Authenticating to a website, 2010: Type in username and password

Authenticating to a website, 2024:
- Type in username
- Look up 20-character password in password keeper
- wait
- Prompt for 2FA token
- Dig out phone
- Unlock phone
- Scroll through 50 services to find 2FA token for website
- Type in 2FA token
- Success
- Receive email alerting you to the fact you've logged in
- Six weeks later: receive email telling you service had been compromised eight weeks ago and you must change password.

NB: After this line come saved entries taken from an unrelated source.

theorem test_nop : exec .nop loaded = .next loaded := by rfl
theorem test_setk : got (exec (.setk 7) loaded) (fun t => t.kptr == 7) = true := by decide
/-- SETK KMAX is legal and SETK KMAX+1 is STAGE_RANGE (programs P10, P11). -/
theorem test_setk_range : got (exec (.setk 8192) loaded) (fun t => t.kptr == 8192 && !t.halted) = true ∧
    got (exec (.setk 8193) loaded) (fun t => t.kptr == 0 && t.status.word == 0x0031 && t.errcmd == 0x0200000000002001) = true := by
  decide
theorem test_vzero : got (exec (.vzero 1) loaded) (vrIs 1 [0, 0, 0, 0, 0, 0, 0, 0]) = true := by decide
/-- V3. -/
theorem test_vbcast : got (exec (.vbcast 6 (-32768)) loaded)
    (vrIs 6 [-32768, -32768, -32768, -32768, -32768, -32768, -32768, -32768]) = true := by decide
/-- V11. -/
theorem test_vsign_sat : got (exec (.vsign 6 1 2) loaded) (vrIs 6 [1, 1, 32767, 32767, 0, 100, 100, 0]) = true := by decide
/-- V12. -/
theorem test_vsign_wrap : got (exec (.vsign 6 1 2) { loaded with params := { defaultParams with psignMin := .wrap } })
    (vrIs 6 [1, 1, 32767, -32768, 0, 100, 100, 0]) = true := by decide
/-- V15. -/
theorem test_vsra : got (exec (.vsra 6 1 1) loaded) (vrIs 6 [0, -1, 16383, -16384, 0, 50, -50, 2]) = true := by decide
/-- V17. -/
theorem test_vsra_large : got (exec (.vsra 6 1 65535) loaded) (vrIs 6 [0, -1, 0, -1, 0, 0, -1, 0]) = true := by decide
/-- V5, with VD = VA. -/
theorem test_vadds : got (exec (.vadds 1 1 2) loaded) (vrIs 1 [2, -2, 32767, -32768, 5, 32767, -32768, 5]) = true := by decide
/-- V7. -/
theorem test_vsubs : got (exec (.vsubs 6 1 2) loaded) (vrIs 6 [0, 0, 32766, -32767, -5, -32667, 32668, 5]) = true := by decide
/-- V18. -/
theorem test_vilo : got (exec (.vilo 6 1 2) loaded) (vrIs 6 [1, 1, -1, -1, 32767, 1, -32768, -1]) = true := by decide
/-- V19. -/
theorem test_vihi : got (exec (.vihi 6 1 2) loaded) (vrIs 6 [0, 5, 100, 32767, -100, -32768, 5, 0]) = true := by decide
/-- V22. -/
theorem test_vbshuf : got (exec (.vbshuf 6 5 4) loaded)
    (fun t => (List.range 16).map (fun j => (byteOf (t.vr[(6 : VReg)]).value j).toNat) ==
      [15, 14, 0, 0, 0, 1, 15, 0, 0, 0, 1, 1, 2, 3, 0, 5]) = true := by decide
/-- V21. -/
theorem test_vl0b : got (exec (.vl0b 6 1) loaded) (vrIs 6 [1, 1, 1, 1, 1, 1, 1, 1]) = true := by decide
/-- V10. -/
theorem test_vmax : got (exec (.vmax 6 1 2) loaded) (vrIs 6 [1, -1, 32767, -1, 5, 32767, -100, 5]) = true := by decide
/-- V24. -/
theorem test_vhmin : got (exec (.vhmin 6 2) loaded) (vrIs 6 [0, 7, 0, 0, 0, 0, 0, 0]) = true := by decide
/-- V25: ties go to the lowest index. -/
theorem test_vhmin_ties : got (exec (.vhmin 6 7) (loaded.writeVR 7 (vecOf [7, 3, 3, 9, 3, 8, 8, 8])))
    (vrIs 6 [3, 1, 0, 0, 0, 0, 0, 0]) = true := by decide
/-- V29. -/
theorem test_vsh32 : got (exec (.vsh32 6 3 0x1B) loaded) (vrIs 6 [16, 17, 14, 15, 12, 13, 10, 11]) = true := by decide
/-- V33. -/
theorem test_vsh16l : got (exec (.vsh16l 6 3 0x1B) loaded) (vrIs 6 [13, 12, 11, 10, 14, 15, 16, 17]) = true := by decide
/-- V35. -/
theorem test_vsh16h : got (exec (.vsh16h 6 3 0x1B) loaded) (vrIs 6 [10, 11, 12, 13, 17, 16, 15, 14]) = true := by decide
/-- V37. -/
theorem test_vins : got (exec (.vins 6 3 (-32768)) (loaded.writeVR 6 (bcast8 (-25000))))
    (vrIs 6 [-25000, -25000, -25000, -32768, -25000, -25000, -25000, -25000]) = true := by decide
/-- LDC VR0, 2 gives BWPAR_POL (section 2.1). -/
theorem test_ldc : got (exec (.ldc 0 2) loaded) (vrIs 0 [1, 1, -1, -1, -1, -1, 1, 1]) = true := by decide
/-- Program P4: LDC with c = 7 is CONST_RANGE. -/
theorem test_ldc_range : got (exec (.ldc 1 7) loaded)
    (fun t => t.status.word == 0x0041 && t.errcmd == 0x2110000000000007) = true := by decide
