-- ==== Sys2Proof/Certificates/Slice0/Obligations.lean ====
section
/-! DEFINITION. Sys2Proof/Certificates/Slice0/Obligations.lean: the statements for the provers.

A statement whose conclusion is `exec i s = .next { s with … }` says at once that the operation completes, what it
writes, and that everything it does not name is unchanged (its frame).  There is no memory and no program counter
(R21, R50); the byte sequences are `rx_queue` and `tx_line`. -/

open Sys2Proof Sys2Proof.Machine Sys2Proof.Safety

/-! ### Requests and operation codes -/

/-- R81 and R82: every request stands for at most one operation and every operation has exactly one request; no bit of
an operation code and no operand byte is dropped or invented.  (The request's bytes are the model's layout, log 2.) -/
def Obligations.RequestDecodesIffEncoded : Prop :=
  ∀ (request : List Byte) (i : Instr), decode request = .ok i ↔ request = encode i

/-- R81: the table of codes and the description of the code's bit fields (unit, variant, EXP) accept the same requests (whose layout is the model's, log 2). -/
def Obligations.TableAndBitFieldsAcceptTheSameRequests : Prop :=
  ∀ request : List Byte, (∃ i, decode request = .ok i) ↔ requestWf request = true

/-- R83: the reserved codes are those of its ranges, which are the codes R81 does not list, and a reserved code responds
ILLEGAL_OP and changes no state, whatever operand bytes come with it. -/
def Obligations.ReservedCodesAnswerIllegalOp : Prop :=
  (∀ op : Byte, reservedCode op ↔
    op ∉ [0x10#8, 0x11#8, 0x12#8, 0x20#8, 0x21#8, 0x22#8, 0x30#8, 0x31#8, 0x32#8, 0x34#8, 0x35#8, 0x36#8, 0x40#8]) ∧
  (∀ (op : Byte) (args : List Byte) (rest : List Event) (s : State),
    reservedCode op → s.schedule = .host (op :: args) :: rest →
    step s = .next { s with schedule := rest, responses := s.responses ++ [.plain .illegalOp] })

/-- The model's convention (assumption log 2): a request that is neither an operation of R81 nor a reserved code stops the
step under a name of its own; such a request is empty, or has a listed code with operands that are not the code's. -/
def Obligations.MalformedRequestStops : Prop :=
  ∀ (request : List Byte) (rest : List Event) (s : State),
    s.schedule = .host request :: rest →
    (step s = .refused .malformedRequest ↔
      requestWf request = false ∧ ∀ op args, request = op :: args → ¬ reservedCode op)

/-- A step runs the decoded operation: where the host's request is next, `step` is `exec` of the operation it decodes to,
at the state with the request taken off the schedule. -/
def Obligations.StepRunsDecodedOperation : Prop :=
  ∀ (request : List Byte) (i : Instr) (rest : List Event) (s : State),
    s.schedule = .host request :: rest → decode request = .ok i →
    step s = exec i { s with schedule := rest }

/-- A step takes the scheduled agent's step, and with nothing scheduled the decoder's (R55, R58; the schedule is the
model's, log 1). -/
def Obligations.StepRunsTheScheduledAgent : Prop :=
  ∀ (s : State) (rest : List Event),
    (s.schedule = [] → step s = decoderStep s) ∧
    (s.schedule = .decoder :: rest → step s = decoderStep { s with schedule := rest }) ∧
    (s.schedule = .timeout :: rest → step s = .next (timeoutStep { s with schedule := rest }))

/-- Sanity: words written out from R81's table decode to the operations they stand for. -/
def Obligations.ListedRequestsDecode : Prop :=
  decode [0b00010001#8, 0x31#8] = .ok (.crcByte 0x31#8) ∧
  decode [0b00100000#8, 0x05#8, 0x3F#8, 0x00#8] = .ok (.txEncodeSimple 0x05#8 [0x3F#8, 0x00#8]) ∧
  decode [0b00110110#8, 0x04#8] = .ok (.rxDecodeTlmExp 0x04#8) ∧
  decode [0b01000000#8] = .ok .rxStatus ∧
  decode [0b00110011#8] = .error (.reservedOp 0x33#8)

/-! ### The CRC engine -/

/-- R107: CRC_CLEAR (code 0x10), in every state, clears the accumulator, responds OK and writes nothing else. -/
def Obligations.CrcClearClearsAccumulator : Prop :=
  Instr.crcClear.opCode.code = 0x10#8 ∧
  ∀ s : State,
    exec .crcClear s = .next { s with crcAcc := 0x0000#16, responses := s.responses ++ [.plain .ok] }

/-- R108: CRC_BYTE (code 0x11) puts the byte into the accumulator's high byte, takes eight bit steps, leaves `crc_bit` 0, responds OK
and writes nothing else. -/
def Obligations.CrcByteTakesEightBitSteps : Prop :=
  ∀ (b : Byte) (s : State), (Instr.crcByte b).opCode.code = 0x11#8 ∧
    exec (.crcByte b) s = .next { s with
      crcAcc := shiftStep^[8] (s.crcAcc ^^^ (b.setWidth 16 <<< 8))
      crcBit := 0
      responses := s.responses ++ [.plain .ok] }

/-- R109: CRC_READ (code 0x12) responds OK with the accumulator and writes nothing. -/
def Obligations.CrcReadReturnsAccumulator : Prop :=
  Instr.crcRead.opCode.code = 0x12#8 ∧
  ∀ s : State, exec .crcRead s = .next { s with responses := s.responses ++ [.value s.crcAcc] }

/-- R57: CRC_READ and RX_STATUS read without changing, so that repeating either returns the same response and leaves
everything but the record of responses as it was. -/
def Obligations.RepeatedReadsAgree : Prop :=
  ∀ (i : Instr) (s : State), i = .crcRead ∨ i = .rxStatus →
    ∃ r, andThen (exec i s) (exec i) = .next { s with responses := s.responses ++ [r, r] }

/-- R102 as arithmetic: a clear high bit doubles the accumulator; a set one doubles it, drops the bit shifted out and
adds the polynomial 0x1021 bit by bit.  Masking to 16 bits after the addition instead of before it gives the same. -/
def Obligations.ShiftStepDoublesAndReduces : Prop :=
  ∀ a : Word,
    ((shiftStep a).toNat = if a.toNat < 0x8000 then 2 * a.toNat else (2 * a.toNat - 0x10000) ^^^ 0x1021) ∧
    ((shiftStep a).toNat = if a.toNat < 0x8000 then 2 * a.toNat else ((2 * a.toNat) ^^^ 0x1021) % 0x10000)

/-- R106: feeding a byte bit by bit, most significant bit first, gives the byte step. -/
def Obligations.BitSerialFormAgrees : Prop :=
  ∀ (a : Word) (b : Byte),
    byteStep a b = [7, 6, 5, 4, 3, 2, 1, 0].foldl (fun acc k => bitSerialStep acc (b.getLsbD k)) a

/-- R105, the laws of empty input, zero bytes and folding. -/
def Obligations.CrcOfEmptyZerosAndConcatenation : Prop :=
  crc16 [] = 0x0000#16 ∧
  (∀ k, crc16 (List.replicate k 0x00#8) = 0x0000#16) ∧
  (∀ x y : List Byte, crc16 (x ++ y) = y.foldl byteStep (crc16 x))

/-- R105, linearity: over lists of equal length the CRC of the bytewise XOR is the XOR of the CRCs. -/
def Obligations.CrcIsLinear : Prop :=
  ∀ x y : List Byte, x.length = y.length →
    crc16 (List.zipWith (fun a b => a ^^^ b) x y) = crc16 x ^^^ crc16 y
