/-! ### The pseudo-operation `crc.compute` (R86, R110) -/

/-- CRC_BYTEs issued one after the other feed their bytes, answer OK each, and leave the rest of the schedule. -/
theorem run_crcBytes (d : List Byte) {rest : List Event} {s : State}
    (hs : s.schedule = hostEvents (d.map .crcByte) ++ rest) :
    ∃ t, run d.length s = .next t ∧ t.schedule = rest ∧ t.crcAcc = d.foldl byteStep s.crcAcc ∧
      t.responses = s.responses ++ List.replicate d.length (.plain .ok) := by
  induction d generalizing s with
  | nil => exact ⟨s, rfl, hs, rfl, by simp⟩
  | cons b d ih =>
    obtain ⟨t, hrun, hsched, hacc, hresp⟩ := ih
      (s := (State.setCrc { s with schedule := hostEvents (d.map .crcByte) ++ rest } (byteStep s.crcAcc b)).respond
        (.plain .ok)) rfl
    refine ⟨t, (run_succ_of_encode d.length hs (exec_crcByte b _)).trans hrun, hsched, hacc, ?_⟩
    simp [hresp, List.replicate_succ]

/-- CRC_CLEAR, CRC_BYTEs and CRC_READ issued one after the other. -/
theorem run_crcCompute {d : List Byte} {s : State} (hs : s.schedule = hostEvents (crcCompute d)) :
    ∃ t, run (d.length + 2) s = .next t ∧ t.crcAcc = crc16 d ∧
      t.responses = s.responses ++ List.replicate (d.length + 1) (.plain .ok) ++ [.value (crc16 d)] := by
  have hclear : s.schedule = .host (encode .crcClear) :: (hostEvents (d.map .crcByte) ++ hostEvents [.crcRead]) := by
    rw [hs]; simp [hostEvents, crcCompute]
  obtain ⟨t, hrun, hsched, hacc, hresp⟩ := run_crcBytes d
    (s := State.respond { s with schedule := hostEvents (d.map .crcByte) ++ hostEvents [.crcRead], crcAcc := 0x0000#16 }
      (.plain .ok)) rfl
  have hcrc : t.crcAcc = crc16 d := hacc
  refine ⟨State.respond { t with schedule := [] } (.value t.crcAcc), ?_, hcrc, ?_⟩
  · calc run (d.length + 2) s
      _ = run (d.length + 1) _ := run_succ_of_encode _ hclear (exec_crcClear _)
      _ = run 1 t := run_add_of_eq_next 1 hrun
      _ = _ := run_succ_of_encode 0 hsched (exec_crcRead _)
  · simp [hresp, hcrc, List.replicate_succ]

/-- Settles O18: by the run of `crc.compute`, and by induction on the schedule for the runs with other steps between. -/
theorem crcComputeReturnsCrc16 : Obligations.CrcComputeReturnsCrc16 := by
  refine ⟨fun d s hs => run_crcCompute hs, fun events s t hreset hclear => ⟨fun hs h => ?_, run_crcAcc hreset hclear⟩⟩
  rw [run_succ_of_encode _ hs (exec_crcClear _)] at h
  exact run_crcAcc hreset hclear rfl h

end Sys2Proof.Proofs.Crc

/-! PROOFS. The encoder's operations and the CRCs of its frames (family 41_framer_tx). -/

namespace Sys2Proof.Proofs.FramerTx

open Sys2Proof Sys2Proof.Machine Sys2Proof.Safety

/-! ### `tx_encode` (R135): the frame function decides first, then the write (R134) -/

section TxEncode

variable {v : Variant} {c : Byte} {p f : List Byte} {s : State}

theorem txEncode_of_frameOf_eq_none (h : frameOf v c p = none) (s : State) :
    txEncode v c p s = s.respond (.plain .tooLong) := by
  simp only [txEncode, h]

@jzb tbh I hate services forcing 2fa on you when you don't need it, so I just store my 2fa codes in bitwarden. yes, it makes it not actually 2fa. no, I don't care.
@solonovamax @jzb It's still beneficial. There are a couple things i don't keep in Bitwarden but most of it i do. I guess i could separate them out but it seems so tough given how 2fa works.
@winterayars @jzb yeah if it was smth where I really cared about the security I'd use actual 2fa

@solonovamax @winterayars @jzb arguably it's still 2fa (assuming you 2fa into your pw manager)

The second factor is something you have: you're using the device from which you 2fa'd into your password manager.

@ojensen @winterayars @jzb I'm not using 2fa for my password manager lol (tbh I prob should, but, inconvenient)

so it's not really 2fa

@solonovamax @winterayars @jzb ok so I'm going to disagree *hard* with the idea of not 2fa'ing into your pw manager. For real, you should set that up right now.

It's not inconvenient, you do it like once every 30 days or something.

@ojensen @winterayars @jzb my password manager logs me out after like 30 mins
I also use a unique & long password for it that I don't use anywhere else
@solonovamax @ojensen @winterayars @jzb (you mean lock or logout ? If lock, bitwarden doesn't request 2FA on unlock (unless you request it specifically). If logout... why ?
@ojensen @solonovamax @jzb I definitely have 2fa on my password manager and recommend it. I don't make it ask every time but it's on there.
@ojensen @solonovamax @winterayars @jzb There's a still a single point of compromise for the login to the website, i.e. the password stored in the password manager. If someone were to get their hands on that password, it'd be completely irrelevant whether you have 2FA on the password manager. But on the other hand, in order to have a meaningful discussion about how much of a problem that is, you'd have to go beyond the heuristic of "2FA is good" and actually start considering threat models and such, and I imagine for all but the most important websites you'd probably arrive to the conclusion that it's almost as good as the website offering 2FA itself anyway, so I guess I have talked myself into agreeing with you in spirit 😛

@diazona @ojensen @winterayars @jzb I think they're assuming that the password manager is using 2fa in this scenario

so, the points of failure would be the password used for the password manager + the 2fa device used for the password manager

@solonovamax @ojensen @winterayars @jzb Yeah that's the situation I was talking about too - the password manager itself requires 2FA to unlock it, but the website does not. Getting into the password manager has two points of failure, but getting into the website has one (albeit a difficult one).
@diazona @ojensen @winterayars @jzb if it's 32 characters including random numbers & letters (which is what I use by default) then they're not getting in before the heat death of the universe, so
@solonovamax @ojensen @winterayars @jzb They're not guessing it by brute force before the end of the universe, sure, but there are other ways to acquire a password. (MITM attacks, various sorts of compromise on the server side, etc)

@diazona @ojensen @winterayars @jzb

  • mitm: if the site is not using ssl/tls, I'm sure as hell not entering any password data into it
  • website compromised: 2fa wouldn't solve this either. the website has been compromised.